Some Montana observations:
People come here to slow down, and many of those who come from the bigger cities looking for for the quiet life often find that they don’t like the quiet life. It ain’t all it’s cracked up to be. But our group of friends here in Bozeman like it here, and none want to leave. It’s got everything – mountains and trails and coffee shops and restaurants, skiing, high-tech businesses and a college. And, it has a prominent and vocal far-right subset encircling a smaller liberal group comprised of college professors and adjuncts and granolas. The latter don’t like being represented in Helena by the likes of Roger Koopman and Scott Sales. Drives ’em batty.
If Missoula were excised from Montana, what remained would be Utah without those batty Mormons. It’s mostly a right-wing state, with remnants of union Democrats in Butte. For some reason, the Farmer-Labor movement never really took hold in Montana. The state voted Democrat one time in my memory – 1992 for Bill Clinton, but then only with 37.6% of the vote. A former blogger once observed how Montanans like Bill Clinton. No, they don’t, really.

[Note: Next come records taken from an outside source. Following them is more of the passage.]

/-- Every bank with a second port is tagged memory, so no port-B write meets a write of an untagged bank (R424). -/
theorem portBMet_untagged (s : State) {b : Nat} (met : Bool) (hb : bankTagged b = false) : s.portBMet b met = s := by
  have hport : ¬ b < 8 := fun hlt => by simp [bankTagged, hlt] at hb
  simp [State.portBMet, hport]

theorem writeServed_tagged {s : State} {b : Nat} (off : Nat) {tag : Tag} (v : BitVec 64) (hb : bankTagged b = true)
    (htag : tag ≠ .reserved) (harm : s.rd Reg.MEM_INJ_ARM = 0) : s.writeServed b off tag v false =
      (s.setWord b off { tag := tag, val := BitVec.ofNat 64 (v.toNat % 2 ^ 32) }).memAnswer .ok {} := by
  simp [State.writeServed, hb, htag, memWrite_unarmed _ _ _ _ harm]

theorem writeServed_untagged {s : State} {b : Nat} (off : Nat) (tag : Tag) (v : BitVec 64) (met : Bool)
    (hb : bankTagged b = false) (harm : s.rd Reg.MEM_INJ_ARM = 0) :
    s.writeServed b off tag v met = (s.setWord b off { tag := .nil, val := v }).memAnswer .ok {} := by
  simp [State.writeServed, hb, portBMet_untagged, memWrite_unarmed _ _ _ _ harm]

theorem partServed_clean {s : State} {b off : Nat} {p : PartWrite} (src : Nat) (hp : p ≠ .tag .reserved)
    (hw : (s.word b off).poisoned = false) (hc : (s.word b off).ecc = .clean) :
    s.partServed b off src p false = (s.setWord b off (mergeWord p (s.word b off))).memAnswer .ok {} := by
  simp [State.partServed, hp, State.memPartial, hw, hc]

/-- Settles O8: each access by the state in which it is served; the stores by the one word that they put. -/
theorem memoryAccess : Obligations.MemoryAccess := by
  unfold Obligations.MemoryAccess
  refine ⟨fun s b off src hoff hfree hp hc => ?_, fun s b off src hoff hfree hp => ?_,
    fun s b off tag v hoff hfree hb htag harm => ?_, fun s b off tag v met hoff hfree hb harm => ?_,
    fun s b off p src hoff hfree hfits hp hw hc => ?_⟩
  · have hread := exec_memoryRead_served src hoff hfree
    rw [readServed_clean src hp hc] at hread
    exact ⟨_, hread, rfl, rfl, rfl, s.memAnswer_keeps _ _⟩
  · have hread := exec_memoryRead_served src hoff hfree
    rw [readServed_poisoned src hp] at hread
    exact ⟨_, hread, rfl, rfl, s.memAnswer_keeps _ _⟩
  · exact answers_stored ((exec_wholeWordWrite_served tag v false hoff hfree).trans
      (congrArg _ (writeServed_tagged off v hb htag harm)))
  · exact answers_stored ((exec_wholeWordWrite_served tag v met hoff hfree).trans
      (congrArg _ (writeServed_untagged off tag v met hb harm)))
  · exact answers_stored ((exec_partialWrite_served p src false hoff hfree hfits).trans
      (congrArg _ (partServed_clean src hp hw hc)))

/-! ### The log of a corrected error (R419, R433) -/

section
variable (s : State) (b off src : Nat) (ue : Bool)

theorem rd_errLog_ue : (s.errLog b off src ue).2.rd Reg.MEM_ERRADDR_UE = b2n ue % 2 ^ Reg.MEM_ERRADDR_UE.w := by
  simp (disch := decide) [State.errLog]

theorem rd_errLog_bank : (s.errLog b off src ue).2.rd Reg.MEM_ERRADDR_BANK = b % 2 ^ Reg.MEM_ERRADDR_BANK.w := by
  simp (disch := decide) [State.errLog]

theorem rd_errLog_offset : (s.errLog b off src ue).2.rd Reg.MEM_ERRADDR_OFFSET = off % 2 ^ Reg.MEM_ERRADDR_OFFSET.w := by
  simp (disch := decide) [State.errLog]

theorem rd_errLog_source : (s.errLog b off src ue).2.rd Reg.MEM_ERRSRC_SOURCE = src % 2 ^ Reg.MEM_ERRSRC_SOURCE.w :=
  State.rd_wr_same _ _ _

end

/-- The registers show a corrected error at a word, met by requester `src`. -/
structure ShowsCe (b off src : Nat) (t : State) : Prop where
  ce : t.rd (Reg.MEM_BANK_STAT_CE.at b) = 1
  ue : t.rd Reg.MEM_ERRADDR_UE = 0
  bank : t.rd Reg.MEM_ERRADDR_BANK = b
  offset : t.rd Reg.MEM_ERRADDR_OFFSET = off % 65536
  source : t.rd Reg.MEM_ERRSRC_SOURCE = src

/-- The error registers and the state of the bank, once a corrected error has been written into them. -/
def State.ceWritten (s : State) (b off src : Nat) : State :=
  ((s.errLog b off src false).2.inc (Reg.MEM_BANK_STAT_CE_COUNT.at b)).wr (Reg.MEM_BANK_STAT_CE.at b) 1

theorem ceWritten_mem (s : State) (b off src : Nat) : (s.ceWritten b off src).mem = s.mem := rfl

theorem State.odPutU_keeps (s : State) (i j v : Nat) : Keeps [.od] s (s.odPutU i j v) :=
  fun p => by cases p <;> simp [Part.same, State.odPutU]

/-- After its registers a corrected error of a bank puts its address into the dictionary and may post an event. -/
theorem logCe_keepsBut (s : State) {b : Nat} (off src : Nat) (hb : b < 26) :
    KeepsBut [Reg.HOSTPORT_INTSTAT_INTSTAT] [.od, .tk, .jr, .gl, .marks] (s.ceWritten b off src) (s.logCe b off src) := by
  have hput := (KeepsBut.refl [Reg.HOSTPORT_INTSTAT_INTSTAT] [.od, .tk, .jr, .gl, .marks] (s.ceWritten b off src)).part
    ((State.odPutU_keeps _ (0x2310 + b) 6 off).mono (by simp)) (by simp)
  unfold State.logCe
  extract_lets r data k f s1
  rw [if_neg (by omega)]
  split
  · exact hput.event _ _ _ (by simp) (by simp) (by simp)
  · exact hput

theorem logCe_mem (s : State) {b : Nat} (off src : Nat) (hb : b < 26) : (s.logCe b off src).mem = s.mem :=
  (((logCe_keepsBut s off src hb).2 .mem).resolve_left (by simp)).trans (ceWritten_mem s b off src)

theorem word_logCe (s : State) {b : Nat} (off src : Nat) (hb : b < 26) (c o : Nat) :
    (s.logCe b off src).word c o = s.word c o := word_congr (congrArg MemState.mem (logCe_mem s off src hb)) c o

/-- The bits of MEM.BANK_STAT lie below MEM.ERRADDR and MEM.ERRSRC. -/
theorem bankStat_key_lt {b : Nat} (hb : b < 26) : (Reg.MEM_BANK_STAT_CE_COUNT.at b).key < Reg.MEM_ERRADDR_OFFSET.key ∧
    (Reg.MEM_BANK_STAT_CE.at b).key < (Reg.MEM_BANK_STAT_CE_COUNT.at b).key := by
  simp only [Field.key, Field.at, Reg.MEM_BANK_STAT_CE_COUNT, Reg.MEM_BANK_STAT_CE, Reg.MEM_ERRADDR_OFFSET]
  omega

/-- The state of the bank leaves the fields of the error log. -/
theorem rd_ceWritten (s : State) {b : Nat} (off src : Nat) (hb : b < 26) (f : Field) (hf : Reg.MEM_ERRADDR_OFFSET.key ≤ f.key) :
    (s.ceWritten b off src).rd f = (s.errLog b off src false).2.rd f := by
  obtain ⟨hcount, hce⟩ := bankStat_key_lt hb
  exact (State.rd_wr_ne _ _ _ _ (by omega)).trans (State.rd_wr_ne _ _ _ _ (by omega))

theorem showsCe_ceWritten (s : State) {b : Nat} (off : Nat) {src : Nat} (hb : b < 26) (hsrc : src < 16) :
    ShowsCe b off src (s.ceWritten b off src) where
  ce := State.rd_wr_same _ _ 1
  ue := (rd_ceWritten s off src hb _ (by decide)).trans (rd_errLog_ue _ _ _ _ false)
  bank := (rd_ceWritten s off src hb _ (by decide)).trans
    ((rd_errLog_bank _ _ _ _ _).trans (Nat.mod_eq_of_lt (hb.trans (by decide))))
  offset := (rd_ceWritten s off src hb _ (by decide)).trans (rd_errLog_offset _ _ _ _ _)
  source := (rd_ceWritten s off src hb _ (by decide)).trans ((rd_errLog_source _ _ _ _ _).trans (Nat.mod_eq_of_lt hsrc))

/-- What a state shows of a corrected error depends on no field of the host port. -/
theorem ShowsCe.keeps {b off src : Nat} {l : List Part} {s t : State} (h : ShowsCe b off src s) (hb : b < 26)
    (k : KeepsBut [Reg.HOSTPORT_INTSTAT_INTSTAT] l s t) : ShowsCe b off src t := by
  have hrd (f : Field) (hf : f.key < Reg.HOSTPORT_INTSTAT_INTSTAT.key) : t.rd f = s.rd f :=
    (k.1 f).resolve_left (by simpa using hf.ne)
  have hlast : Reg.MEM_ERRADDR_OFFSET.key < Reg.HOSTPORT_INTSTAT_INTSTAT.key := by decide
  obtain ⟨hcount, hce⟩ := bankStat_key_lt hb
  exact ⟨(hrd _ (by omega)).trans h.ce, (hrd _ (by decide)).trans h.ue, (hrd _ (by decide)).trans h.bank,
    (hrd _ (by decide)).trans h.offset, (hrd _ (by decide)).trans h.source⟩

theorem showsCe_logCe (s : State) {b : Nat} (off : Nat) {src : Nat} (hb : b < 26) (hsrc : src < 16) :
    ShowsCe b off src (s.logCe b off src) :=
  (showsCe_ceWritten s off hb hsrc).keeps hb (logCe_keepsBut s off src hb)

/-! ### The scrubber at a word with a single-bit error (R428, R437) -/

/-- The state in which the scrubber of bank `b` stands at offset `n`. -/
def State.withScrubPos (s : State) (b n : Nat) : State :=
  { s with mem := { s.mem with scrubPos := s.mem.scrubPos.set 0 b n } }

/-- The scrubber stores a word with a single-bit error corrected, logs it as its own (requester 0) and moves on. -/
theorem scrubWord_single {s : State} {b off : Nat} (hoff : s.mem.scrubPos.get 0 b = off) (hp : (s.word b off).poisoned = false)
    (hc : (s.word b off).ecc = .single) : s.scrubWord b false =
      ((s.setWord b off { s.word b off with ecc := .clean }).logCe b off 0).withScrubPos b ((off + 1) % bankWords b) := by
  subst hoff
  simp [State.scrubWord, hp, hc, State.withScrubPos]

/-- What the visit shows is what the log wrote, and the word that it stored stands. -/
theorem scrubWord_corrects {s : State} {b off : Nat} (hb : b < 26) (hoff : s.mem.scrubPos.get 0 b = off)
    (hp : (s.word b off).poisoned = false) (hc : (s.word b off).ecc = .single) :
    (s.scrubWord b false).word b off = { s.word b off with ecc := .clean } ∧ ShowsCe b off 0 (s.scrubWord b false) := by
  rw [scrubWord_single hoff hp hc]
  obtain ⟨hce, hue, hbank, hoffset, hsource⟩ :=
    showsCe_logCe (s.setWord b off { s.word b off with ecc := .clean }) off hb (show 0 < 16 by decide)
  exact ⟨(word_logCe _ off 0 hb b off).trans (s.word_setWord_same b off _), hce, hue, hbank, hoffset, hsource⟩

/-- Settles O10: the read answers a corrected copy, the scrubber stores one, and both log the error in the same way. -/
theorem correctedRead : Obligations.CorrectedRead := by
  unfold Obligations.CorrectedRead
  refine ⟨fun s b off src hoff hfree hp hc => ?_, fun s b hon hfree hp hc => ?_⟩
  · have hread := exec_memoryRead_served src hoff hfree
    rw [readServed_single src hp hc] at hread
    have hmem : (s.logCe b off src).mem.mem = s.mem.mem := congrArg MemState.mem (logCe_mem s off src b.isLt)
    obtain ⟨hce, hue, hbank, hoffset, hsource⟩ := showsCe_logCe s off b.isLt src.isLt
    exact ⟨_, hread, rfl, rfl, hmem, hce, hue, hbank, hoffset.trans (Nat.mod_eq_of_lt off.isLt), hsource⟩
  · have hvisit : exec (.scrubStep ⟨b.val, Nat.lt_of_lt_of_le b.isLt (by decide)⟩ false false) s =
        .next ((s.withDefer (0 * 64 + b) 0).scrubWord b false) := by
      change execScrubStep _ false false s = _
      simp [execScrubStep, hon, hfree, bgSlot_quiet]
    obtain ⟨hword, hshows⟩ := scrubWord_corrects (s := s.withDefer (0 * 64 + b) 0) b.isLt rfl hp hc
    exact ⟨_, hvisit, hword, hshows.ce, hshows.source⟩

end Sys2Proof.Machine

/-! ## Scope: the Eurnafa instructions on registers, and the traps -/

namespace Sys2Proof.Machine

/-! ### What fetches and loads leave (R418, R419) -/

/-- The key from which on the register fields of the memories and of the host port lie. -/
def memKeys : Nat := 0x400C0000 * 32

/-- The parts that a read of memory changes beside registers of the memories and the host port: it logs the error that it meets, and
posts its event. -/
def readParts : List Part := [.free, .od, .tk, .jr, .gl, .marks]

section

variable {s t : State} {fs : List Field} {l : List Part}

theorem KeepsBelow.event (h : KeepsBelow memKeys fs l s t) (hl : [.tk, .jr, .gl, .marks] ⊆ l) (code src : Nat) (data : List Nat) :
    KeepsBelow memKeys fs l s (t.event code src data) := by
  unfold State.event
  extract_lets e
  have hring : Keeps [.tk] t { t with tk := { t.tk with ring := (e :: t.tk.ring).take 256 } } :=
    fun p => by cases p <;> simp [Part.same]
  exact ((h.part hring (by grind) (by simp)).part (State.stage_keeps _ _) (by grind) (by simp)).wrFrom _ _ (by decide)

theorem KeepsBelow.errLog (h : KeepsBelow memKeys fs l s t) (hl : .free ∈ l) (b off src : Nat) (ue : Bool) :
    KeepsBelow memKeys fs l s (t.errLog b off src ue).2 :=
  ((((((h.part t.drawWord_keeps (by simpa) (by simp)).wrFrom _ _ (by decide)).wrFrom _ _ (by decide)).wrFrom _ _
    (by decide)).wrFrom _ _ (by decide)).wrFrom _ _ (by decide))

I have often wondered about the future here, whether with climate change the non-pine-beetled forests are going to burn, leaving us with a Nevada-scape. But then, long before my time, western Montana was decimated by conflagration-like forest fires. Look back to 1910, 1914, 1917, 1919, 1925, 1926, 1929 … there’s a roadless area up by Missoula called the “Great Burn”, where forest fires decimated the area, and it reseeded, and forests fires decimated the saplings, and nothing was left. There’s been regrowth since -it’s a beautiful area.
The point is that we tend to think of good times as normal times. Drought is as common in this state as moist years, perhaps even more the norm. We were hiking last Sunday and came across a tree that was cut down to clear the trail. It happened to be about as old as me, and so I looked over the tree rings for good years and bad. Parts of the fifties and sixties were good, the seventies, too. But mostly those rings were sliver-thin.
It’s a drought-prone state. Eastern Montana is a poverty belt. It’s a resource colony, and the Republican majority seems to like it that way. They even once gave us a governor who begged to be a “lapdog” to industry. Until that attitude changes, until unions return, until Democrats put forward a new Thomas Towe, there will not be much change here.
But it’s a good place to be. It’s out-of-the-way, and the major problems of the cities are absent. Montana is far away from 9-11, smog and smug and traffic. Why we want to move away from the good and towards s&s&t – has to do with grandkids. Nothing more. Were it not for that, we would have stayed and had our ashes scattered somewhere in the Beartooths.
Still might.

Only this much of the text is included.